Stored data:
------------------------------------------------------------------------

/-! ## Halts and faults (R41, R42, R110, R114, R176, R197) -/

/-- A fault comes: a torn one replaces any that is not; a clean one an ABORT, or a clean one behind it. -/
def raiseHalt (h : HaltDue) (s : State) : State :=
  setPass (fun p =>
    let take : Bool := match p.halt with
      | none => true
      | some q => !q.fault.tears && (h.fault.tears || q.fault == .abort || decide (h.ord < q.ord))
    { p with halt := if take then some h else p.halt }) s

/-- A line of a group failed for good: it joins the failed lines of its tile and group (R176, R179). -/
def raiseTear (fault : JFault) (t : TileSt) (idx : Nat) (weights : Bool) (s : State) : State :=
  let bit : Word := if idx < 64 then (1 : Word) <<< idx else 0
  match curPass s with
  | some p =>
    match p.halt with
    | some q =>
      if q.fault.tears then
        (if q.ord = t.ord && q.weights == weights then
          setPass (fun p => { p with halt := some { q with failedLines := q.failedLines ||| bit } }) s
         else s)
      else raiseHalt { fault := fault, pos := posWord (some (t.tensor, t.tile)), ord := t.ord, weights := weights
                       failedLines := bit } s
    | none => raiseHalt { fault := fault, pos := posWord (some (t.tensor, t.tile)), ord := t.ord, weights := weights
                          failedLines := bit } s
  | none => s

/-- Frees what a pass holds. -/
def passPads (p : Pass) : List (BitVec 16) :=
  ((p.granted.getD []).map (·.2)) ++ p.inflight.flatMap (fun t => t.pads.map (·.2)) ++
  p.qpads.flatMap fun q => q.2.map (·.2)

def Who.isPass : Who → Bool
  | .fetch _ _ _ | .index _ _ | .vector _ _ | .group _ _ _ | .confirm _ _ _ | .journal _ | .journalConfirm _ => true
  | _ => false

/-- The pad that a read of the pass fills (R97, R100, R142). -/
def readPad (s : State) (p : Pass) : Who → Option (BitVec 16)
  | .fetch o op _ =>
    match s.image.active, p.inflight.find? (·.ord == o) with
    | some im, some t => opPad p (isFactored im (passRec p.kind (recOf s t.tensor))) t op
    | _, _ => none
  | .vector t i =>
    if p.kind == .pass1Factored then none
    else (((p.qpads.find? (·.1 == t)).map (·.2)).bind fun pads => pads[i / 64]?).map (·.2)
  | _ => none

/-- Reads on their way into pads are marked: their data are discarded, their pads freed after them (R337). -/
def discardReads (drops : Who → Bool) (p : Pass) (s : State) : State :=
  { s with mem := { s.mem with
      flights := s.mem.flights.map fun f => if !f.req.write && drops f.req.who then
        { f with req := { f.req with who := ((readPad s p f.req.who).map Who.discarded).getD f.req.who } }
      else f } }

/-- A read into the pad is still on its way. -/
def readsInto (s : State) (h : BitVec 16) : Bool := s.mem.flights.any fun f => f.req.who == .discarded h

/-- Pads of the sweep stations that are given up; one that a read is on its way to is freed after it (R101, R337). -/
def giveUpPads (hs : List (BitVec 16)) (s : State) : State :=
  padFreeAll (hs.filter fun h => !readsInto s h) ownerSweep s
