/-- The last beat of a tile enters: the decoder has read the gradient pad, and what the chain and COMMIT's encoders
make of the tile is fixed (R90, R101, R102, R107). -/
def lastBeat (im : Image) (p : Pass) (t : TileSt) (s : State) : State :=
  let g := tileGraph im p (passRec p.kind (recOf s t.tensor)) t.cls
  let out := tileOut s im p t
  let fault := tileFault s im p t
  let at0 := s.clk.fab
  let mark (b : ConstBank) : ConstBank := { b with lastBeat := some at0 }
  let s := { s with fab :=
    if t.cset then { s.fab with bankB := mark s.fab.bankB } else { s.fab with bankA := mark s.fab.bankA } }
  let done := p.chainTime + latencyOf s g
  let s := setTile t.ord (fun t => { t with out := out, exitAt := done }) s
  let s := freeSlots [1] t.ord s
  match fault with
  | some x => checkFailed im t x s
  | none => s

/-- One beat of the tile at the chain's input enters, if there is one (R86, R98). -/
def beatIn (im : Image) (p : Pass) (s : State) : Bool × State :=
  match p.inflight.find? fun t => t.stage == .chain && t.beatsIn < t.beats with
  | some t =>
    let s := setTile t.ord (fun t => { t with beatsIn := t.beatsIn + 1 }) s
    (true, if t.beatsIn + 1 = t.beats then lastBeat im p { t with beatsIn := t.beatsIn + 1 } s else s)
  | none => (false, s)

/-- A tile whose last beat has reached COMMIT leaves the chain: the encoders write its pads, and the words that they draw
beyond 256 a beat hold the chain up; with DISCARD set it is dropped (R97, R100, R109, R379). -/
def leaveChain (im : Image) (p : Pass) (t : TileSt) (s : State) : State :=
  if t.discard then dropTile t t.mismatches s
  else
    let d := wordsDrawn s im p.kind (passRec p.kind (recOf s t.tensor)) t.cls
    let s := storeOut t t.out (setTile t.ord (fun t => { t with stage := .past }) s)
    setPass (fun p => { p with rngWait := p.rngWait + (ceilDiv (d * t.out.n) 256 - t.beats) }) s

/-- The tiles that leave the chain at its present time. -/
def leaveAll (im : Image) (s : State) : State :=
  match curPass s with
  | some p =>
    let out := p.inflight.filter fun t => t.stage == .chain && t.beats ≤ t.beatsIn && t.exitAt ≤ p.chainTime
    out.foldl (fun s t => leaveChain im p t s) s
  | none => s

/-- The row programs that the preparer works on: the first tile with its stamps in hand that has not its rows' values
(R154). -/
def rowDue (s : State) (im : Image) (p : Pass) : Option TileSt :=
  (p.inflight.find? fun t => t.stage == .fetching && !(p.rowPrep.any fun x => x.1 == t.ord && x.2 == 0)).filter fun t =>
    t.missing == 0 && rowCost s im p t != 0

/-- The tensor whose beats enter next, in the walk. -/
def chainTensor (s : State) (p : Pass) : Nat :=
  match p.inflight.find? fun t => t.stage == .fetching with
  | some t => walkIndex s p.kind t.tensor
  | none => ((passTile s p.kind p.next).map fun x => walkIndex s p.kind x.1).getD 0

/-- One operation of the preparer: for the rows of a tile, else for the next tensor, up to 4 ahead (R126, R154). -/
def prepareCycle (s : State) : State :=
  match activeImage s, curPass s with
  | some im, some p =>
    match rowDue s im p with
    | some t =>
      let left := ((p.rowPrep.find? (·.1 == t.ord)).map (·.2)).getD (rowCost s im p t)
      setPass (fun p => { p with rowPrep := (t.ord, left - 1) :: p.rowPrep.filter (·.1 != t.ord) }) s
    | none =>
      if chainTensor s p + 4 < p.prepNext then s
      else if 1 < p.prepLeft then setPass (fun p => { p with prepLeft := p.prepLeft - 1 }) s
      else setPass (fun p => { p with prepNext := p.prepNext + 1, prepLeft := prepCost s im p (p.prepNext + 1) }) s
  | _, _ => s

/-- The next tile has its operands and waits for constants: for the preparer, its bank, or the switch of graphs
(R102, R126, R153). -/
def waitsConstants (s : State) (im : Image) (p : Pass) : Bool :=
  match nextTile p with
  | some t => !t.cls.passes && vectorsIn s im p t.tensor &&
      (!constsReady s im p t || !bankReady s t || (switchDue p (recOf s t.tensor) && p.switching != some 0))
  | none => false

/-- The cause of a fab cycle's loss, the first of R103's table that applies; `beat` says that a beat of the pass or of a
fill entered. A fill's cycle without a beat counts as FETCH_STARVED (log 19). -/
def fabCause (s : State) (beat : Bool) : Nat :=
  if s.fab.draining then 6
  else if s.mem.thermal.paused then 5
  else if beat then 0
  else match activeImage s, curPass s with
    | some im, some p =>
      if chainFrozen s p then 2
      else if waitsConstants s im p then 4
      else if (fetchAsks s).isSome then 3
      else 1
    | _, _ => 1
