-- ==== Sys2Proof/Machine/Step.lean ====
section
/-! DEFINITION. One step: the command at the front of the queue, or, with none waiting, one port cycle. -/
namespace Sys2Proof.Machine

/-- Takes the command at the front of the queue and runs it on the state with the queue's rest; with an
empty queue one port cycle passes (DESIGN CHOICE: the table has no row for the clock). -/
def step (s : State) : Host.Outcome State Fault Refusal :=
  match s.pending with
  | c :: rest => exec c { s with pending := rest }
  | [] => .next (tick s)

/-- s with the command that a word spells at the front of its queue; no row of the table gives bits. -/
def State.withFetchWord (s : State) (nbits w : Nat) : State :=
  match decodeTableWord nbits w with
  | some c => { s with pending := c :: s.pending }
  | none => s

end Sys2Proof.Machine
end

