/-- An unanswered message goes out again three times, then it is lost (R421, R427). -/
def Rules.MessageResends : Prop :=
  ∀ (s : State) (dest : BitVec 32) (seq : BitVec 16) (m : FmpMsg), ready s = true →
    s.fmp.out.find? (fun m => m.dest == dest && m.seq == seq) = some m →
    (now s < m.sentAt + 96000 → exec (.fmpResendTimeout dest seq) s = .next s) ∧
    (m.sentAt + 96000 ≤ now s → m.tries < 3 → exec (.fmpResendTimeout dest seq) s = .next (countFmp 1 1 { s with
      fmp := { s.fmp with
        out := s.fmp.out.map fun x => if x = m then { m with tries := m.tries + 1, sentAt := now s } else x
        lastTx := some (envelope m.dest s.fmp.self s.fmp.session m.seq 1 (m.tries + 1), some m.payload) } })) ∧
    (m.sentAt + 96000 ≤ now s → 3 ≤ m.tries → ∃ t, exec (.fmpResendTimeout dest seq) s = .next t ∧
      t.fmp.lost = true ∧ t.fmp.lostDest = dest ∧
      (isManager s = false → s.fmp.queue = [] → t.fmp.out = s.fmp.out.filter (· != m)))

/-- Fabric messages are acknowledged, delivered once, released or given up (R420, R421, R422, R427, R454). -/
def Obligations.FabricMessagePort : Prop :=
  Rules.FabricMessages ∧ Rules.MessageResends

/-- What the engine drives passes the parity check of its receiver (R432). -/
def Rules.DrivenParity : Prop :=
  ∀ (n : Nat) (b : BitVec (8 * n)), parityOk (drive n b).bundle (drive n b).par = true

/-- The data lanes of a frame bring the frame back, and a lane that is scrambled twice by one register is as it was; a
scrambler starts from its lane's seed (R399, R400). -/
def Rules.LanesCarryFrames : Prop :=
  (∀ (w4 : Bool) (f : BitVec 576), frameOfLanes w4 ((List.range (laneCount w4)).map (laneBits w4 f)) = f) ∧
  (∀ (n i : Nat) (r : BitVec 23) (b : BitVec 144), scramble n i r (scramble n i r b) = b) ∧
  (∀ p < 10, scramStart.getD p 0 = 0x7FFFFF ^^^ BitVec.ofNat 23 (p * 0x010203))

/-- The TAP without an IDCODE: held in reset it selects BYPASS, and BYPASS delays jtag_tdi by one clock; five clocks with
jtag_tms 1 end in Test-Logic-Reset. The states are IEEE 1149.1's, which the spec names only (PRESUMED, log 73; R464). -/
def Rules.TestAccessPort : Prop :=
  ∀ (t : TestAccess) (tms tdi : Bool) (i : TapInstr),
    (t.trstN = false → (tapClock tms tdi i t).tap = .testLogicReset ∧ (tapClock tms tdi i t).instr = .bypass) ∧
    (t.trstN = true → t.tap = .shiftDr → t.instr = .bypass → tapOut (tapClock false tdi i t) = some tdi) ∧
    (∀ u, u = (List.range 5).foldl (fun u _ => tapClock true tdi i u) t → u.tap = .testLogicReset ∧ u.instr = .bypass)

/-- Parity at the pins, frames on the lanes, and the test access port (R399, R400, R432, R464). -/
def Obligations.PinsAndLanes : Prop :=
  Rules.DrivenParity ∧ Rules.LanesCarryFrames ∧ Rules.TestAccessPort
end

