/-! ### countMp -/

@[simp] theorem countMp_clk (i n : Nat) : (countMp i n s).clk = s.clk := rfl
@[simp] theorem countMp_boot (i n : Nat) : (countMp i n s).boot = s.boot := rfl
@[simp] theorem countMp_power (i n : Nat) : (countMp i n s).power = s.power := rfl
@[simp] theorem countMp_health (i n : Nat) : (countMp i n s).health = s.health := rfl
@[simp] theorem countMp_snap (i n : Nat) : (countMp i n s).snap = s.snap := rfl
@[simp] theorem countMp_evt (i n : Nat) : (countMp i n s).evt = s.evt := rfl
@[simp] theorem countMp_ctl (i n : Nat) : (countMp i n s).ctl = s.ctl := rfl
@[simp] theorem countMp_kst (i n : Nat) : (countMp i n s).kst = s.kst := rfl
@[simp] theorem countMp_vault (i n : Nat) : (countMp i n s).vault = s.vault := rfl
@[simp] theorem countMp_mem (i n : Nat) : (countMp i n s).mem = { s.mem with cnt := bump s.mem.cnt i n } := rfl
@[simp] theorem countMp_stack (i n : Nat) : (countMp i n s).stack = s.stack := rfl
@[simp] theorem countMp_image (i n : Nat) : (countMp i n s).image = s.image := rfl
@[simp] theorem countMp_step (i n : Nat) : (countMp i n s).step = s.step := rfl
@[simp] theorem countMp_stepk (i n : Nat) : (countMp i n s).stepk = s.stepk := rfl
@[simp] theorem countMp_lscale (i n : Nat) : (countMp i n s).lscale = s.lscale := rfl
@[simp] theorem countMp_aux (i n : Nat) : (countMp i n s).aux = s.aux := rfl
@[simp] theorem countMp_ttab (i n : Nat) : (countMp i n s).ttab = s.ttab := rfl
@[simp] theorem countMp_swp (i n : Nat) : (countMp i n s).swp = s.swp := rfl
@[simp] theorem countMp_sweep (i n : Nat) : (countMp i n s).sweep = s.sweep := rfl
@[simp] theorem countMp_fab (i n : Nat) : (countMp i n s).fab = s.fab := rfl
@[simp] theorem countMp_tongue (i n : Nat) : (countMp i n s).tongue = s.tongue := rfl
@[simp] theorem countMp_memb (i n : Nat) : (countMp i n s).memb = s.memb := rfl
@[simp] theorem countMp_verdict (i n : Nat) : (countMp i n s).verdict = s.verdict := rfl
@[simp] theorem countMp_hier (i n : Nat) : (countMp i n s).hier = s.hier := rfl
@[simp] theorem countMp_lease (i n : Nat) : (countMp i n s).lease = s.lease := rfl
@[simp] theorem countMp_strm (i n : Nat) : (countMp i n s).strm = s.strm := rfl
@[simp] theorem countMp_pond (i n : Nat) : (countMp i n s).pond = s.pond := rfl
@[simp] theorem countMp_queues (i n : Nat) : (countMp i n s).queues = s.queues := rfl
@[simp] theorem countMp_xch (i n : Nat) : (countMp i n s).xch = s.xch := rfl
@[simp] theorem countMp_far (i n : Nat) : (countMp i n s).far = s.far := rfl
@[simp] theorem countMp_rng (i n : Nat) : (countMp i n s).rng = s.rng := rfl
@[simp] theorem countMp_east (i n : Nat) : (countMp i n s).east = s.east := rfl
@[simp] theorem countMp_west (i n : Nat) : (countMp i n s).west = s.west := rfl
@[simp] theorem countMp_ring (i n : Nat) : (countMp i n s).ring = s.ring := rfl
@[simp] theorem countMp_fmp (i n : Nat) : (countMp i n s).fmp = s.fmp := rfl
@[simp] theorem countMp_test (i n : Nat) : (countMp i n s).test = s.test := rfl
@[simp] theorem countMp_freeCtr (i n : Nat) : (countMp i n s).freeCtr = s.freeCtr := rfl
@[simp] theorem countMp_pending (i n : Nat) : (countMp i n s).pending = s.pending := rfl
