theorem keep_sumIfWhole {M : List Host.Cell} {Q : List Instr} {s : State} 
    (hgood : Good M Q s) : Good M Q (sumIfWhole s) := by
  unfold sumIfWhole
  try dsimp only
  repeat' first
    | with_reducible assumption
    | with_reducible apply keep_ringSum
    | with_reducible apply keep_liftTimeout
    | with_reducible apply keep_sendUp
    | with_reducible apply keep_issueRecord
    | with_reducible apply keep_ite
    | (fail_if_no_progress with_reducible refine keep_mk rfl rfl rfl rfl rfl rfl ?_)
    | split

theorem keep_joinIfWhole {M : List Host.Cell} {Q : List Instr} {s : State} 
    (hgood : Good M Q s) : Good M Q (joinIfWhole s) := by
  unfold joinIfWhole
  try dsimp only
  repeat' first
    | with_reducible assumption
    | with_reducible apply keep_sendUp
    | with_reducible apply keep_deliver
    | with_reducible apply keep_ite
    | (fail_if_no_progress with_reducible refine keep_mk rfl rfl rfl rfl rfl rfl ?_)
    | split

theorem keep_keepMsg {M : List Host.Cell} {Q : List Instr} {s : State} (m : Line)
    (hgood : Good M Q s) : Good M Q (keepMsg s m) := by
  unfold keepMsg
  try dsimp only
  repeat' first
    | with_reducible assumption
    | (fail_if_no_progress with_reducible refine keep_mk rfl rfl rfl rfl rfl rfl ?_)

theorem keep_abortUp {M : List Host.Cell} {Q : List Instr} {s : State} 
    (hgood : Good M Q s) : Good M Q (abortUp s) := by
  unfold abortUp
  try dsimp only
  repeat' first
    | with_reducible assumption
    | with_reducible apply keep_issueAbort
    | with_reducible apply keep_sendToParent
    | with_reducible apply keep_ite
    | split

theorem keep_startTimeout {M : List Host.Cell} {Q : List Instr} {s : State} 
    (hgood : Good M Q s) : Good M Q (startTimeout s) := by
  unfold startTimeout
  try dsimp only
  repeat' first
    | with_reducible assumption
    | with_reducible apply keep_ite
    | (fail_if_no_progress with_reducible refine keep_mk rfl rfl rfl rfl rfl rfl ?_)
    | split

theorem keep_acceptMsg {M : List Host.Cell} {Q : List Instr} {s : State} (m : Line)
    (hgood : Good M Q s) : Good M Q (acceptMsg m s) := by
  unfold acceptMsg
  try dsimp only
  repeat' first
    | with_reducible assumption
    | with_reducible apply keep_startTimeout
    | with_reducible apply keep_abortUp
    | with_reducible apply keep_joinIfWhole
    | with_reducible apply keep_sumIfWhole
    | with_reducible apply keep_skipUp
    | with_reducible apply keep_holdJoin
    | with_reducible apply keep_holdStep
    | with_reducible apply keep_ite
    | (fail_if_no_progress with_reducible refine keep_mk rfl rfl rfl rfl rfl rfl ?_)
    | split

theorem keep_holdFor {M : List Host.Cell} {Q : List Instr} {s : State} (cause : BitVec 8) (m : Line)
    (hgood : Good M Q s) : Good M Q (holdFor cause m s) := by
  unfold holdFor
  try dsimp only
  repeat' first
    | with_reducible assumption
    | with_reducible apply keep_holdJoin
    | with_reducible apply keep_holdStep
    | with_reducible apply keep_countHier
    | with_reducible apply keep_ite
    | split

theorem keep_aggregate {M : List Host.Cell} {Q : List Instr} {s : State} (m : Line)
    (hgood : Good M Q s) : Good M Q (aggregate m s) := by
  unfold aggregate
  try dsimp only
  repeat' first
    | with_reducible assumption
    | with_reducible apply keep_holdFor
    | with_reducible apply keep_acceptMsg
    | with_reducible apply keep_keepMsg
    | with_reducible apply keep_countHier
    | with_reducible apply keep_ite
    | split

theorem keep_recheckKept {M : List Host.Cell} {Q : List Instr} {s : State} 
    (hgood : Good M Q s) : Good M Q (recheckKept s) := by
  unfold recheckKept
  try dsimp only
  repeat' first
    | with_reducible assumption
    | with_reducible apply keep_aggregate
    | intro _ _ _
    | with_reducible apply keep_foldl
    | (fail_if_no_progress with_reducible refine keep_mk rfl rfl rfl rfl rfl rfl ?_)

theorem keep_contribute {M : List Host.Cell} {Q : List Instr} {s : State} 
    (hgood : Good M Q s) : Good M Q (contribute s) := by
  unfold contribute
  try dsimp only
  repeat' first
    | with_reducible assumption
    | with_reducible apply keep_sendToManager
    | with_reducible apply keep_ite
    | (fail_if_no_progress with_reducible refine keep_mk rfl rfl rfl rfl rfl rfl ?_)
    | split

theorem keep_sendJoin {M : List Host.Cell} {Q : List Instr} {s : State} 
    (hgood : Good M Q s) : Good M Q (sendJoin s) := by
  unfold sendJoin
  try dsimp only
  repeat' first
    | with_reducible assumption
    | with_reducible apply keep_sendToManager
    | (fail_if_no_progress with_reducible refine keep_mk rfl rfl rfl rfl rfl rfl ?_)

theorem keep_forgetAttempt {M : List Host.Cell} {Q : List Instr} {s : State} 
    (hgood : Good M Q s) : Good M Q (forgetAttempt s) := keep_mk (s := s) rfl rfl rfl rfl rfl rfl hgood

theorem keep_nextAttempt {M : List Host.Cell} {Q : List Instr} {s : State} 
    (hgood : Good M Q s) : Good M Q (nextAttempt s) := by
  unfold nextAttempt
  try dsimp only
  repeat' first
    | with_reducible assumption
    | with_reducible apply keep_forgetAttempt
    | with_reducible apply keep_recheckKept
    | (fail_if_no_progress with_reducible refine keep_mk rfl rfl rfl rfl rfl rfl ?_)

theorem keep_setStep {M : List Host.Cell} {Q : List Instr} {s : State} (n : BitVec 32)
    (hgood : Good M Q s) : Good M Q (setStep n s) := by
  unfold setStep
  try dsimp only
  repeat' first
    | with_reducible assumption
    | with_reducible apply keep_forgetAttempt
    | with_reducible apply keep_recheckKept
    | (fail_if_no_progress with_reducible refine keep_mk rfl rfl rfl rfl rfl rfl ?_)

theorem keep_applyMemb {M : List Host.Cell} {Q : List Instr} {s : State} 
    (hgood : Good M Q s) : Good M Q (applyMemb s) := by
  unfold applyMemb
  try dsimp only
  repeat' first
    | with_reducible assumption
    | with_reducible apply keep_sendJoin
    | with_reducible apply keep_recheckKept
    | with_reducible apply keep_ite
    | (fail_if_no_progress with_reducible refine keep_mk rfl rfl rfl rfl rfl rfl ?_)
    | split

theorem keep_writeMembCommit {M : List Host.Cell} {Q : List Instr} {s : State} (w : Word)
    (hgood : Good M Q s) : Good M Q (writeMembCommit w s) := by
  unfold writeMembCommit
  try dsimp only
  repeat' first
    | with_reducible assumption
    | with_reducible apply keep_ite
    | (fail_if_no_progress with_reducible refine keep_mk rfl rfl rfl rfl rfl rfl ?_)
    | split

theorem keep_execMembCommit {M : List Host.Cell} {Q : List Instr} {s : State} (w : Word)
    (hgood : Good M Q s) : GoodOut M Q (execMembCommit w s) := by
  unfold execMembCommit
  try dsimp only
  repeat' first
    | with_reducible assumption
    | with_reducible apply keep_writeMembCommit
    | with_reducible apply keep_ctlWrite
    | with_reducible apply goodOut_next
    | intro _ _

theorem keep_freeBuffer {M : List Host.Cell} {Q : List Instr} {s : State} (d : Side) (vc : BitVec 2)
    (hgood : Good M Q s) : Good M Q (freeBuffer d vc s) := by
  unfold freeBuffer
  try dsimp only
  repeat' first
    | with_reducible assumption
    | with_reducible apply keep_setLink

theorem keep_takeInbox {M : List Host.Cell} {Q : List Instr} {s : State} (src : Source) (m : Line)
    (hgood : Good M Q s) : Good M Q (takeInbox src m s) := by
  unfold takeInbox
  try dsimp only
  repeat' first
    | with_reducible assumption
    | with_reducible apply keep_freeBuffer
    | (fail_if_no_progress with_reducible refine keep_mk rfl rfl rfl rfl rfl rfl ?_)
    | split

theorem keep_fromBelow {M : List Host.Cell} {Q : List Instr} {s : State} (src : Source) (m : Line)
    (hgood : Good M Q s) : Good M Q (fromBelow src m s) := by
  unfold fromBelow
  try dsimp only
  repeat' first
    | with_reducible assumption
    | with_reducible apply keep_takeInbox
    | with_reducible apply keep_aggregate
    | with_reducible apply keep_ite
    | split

------------------------------------------------------------------------

REQUIRED WORK: From the records above, copy each line where the word "TileSt" can be found.

SOLUTION:
def raiseTear (fault : JFault) (t : TileSt) (idx : Nat) (weights : Bool) (s : State) : State :=
def lastBeat (im : Image) (p : Pass) (t : TileSt) (s : State) : State :=
def leaveChain (im : Image) (p : Pass) (t : TileSt) (s : State) : State :=
def rowDue (s : State) (im : Image) (p : Pass) : Option TileSt :=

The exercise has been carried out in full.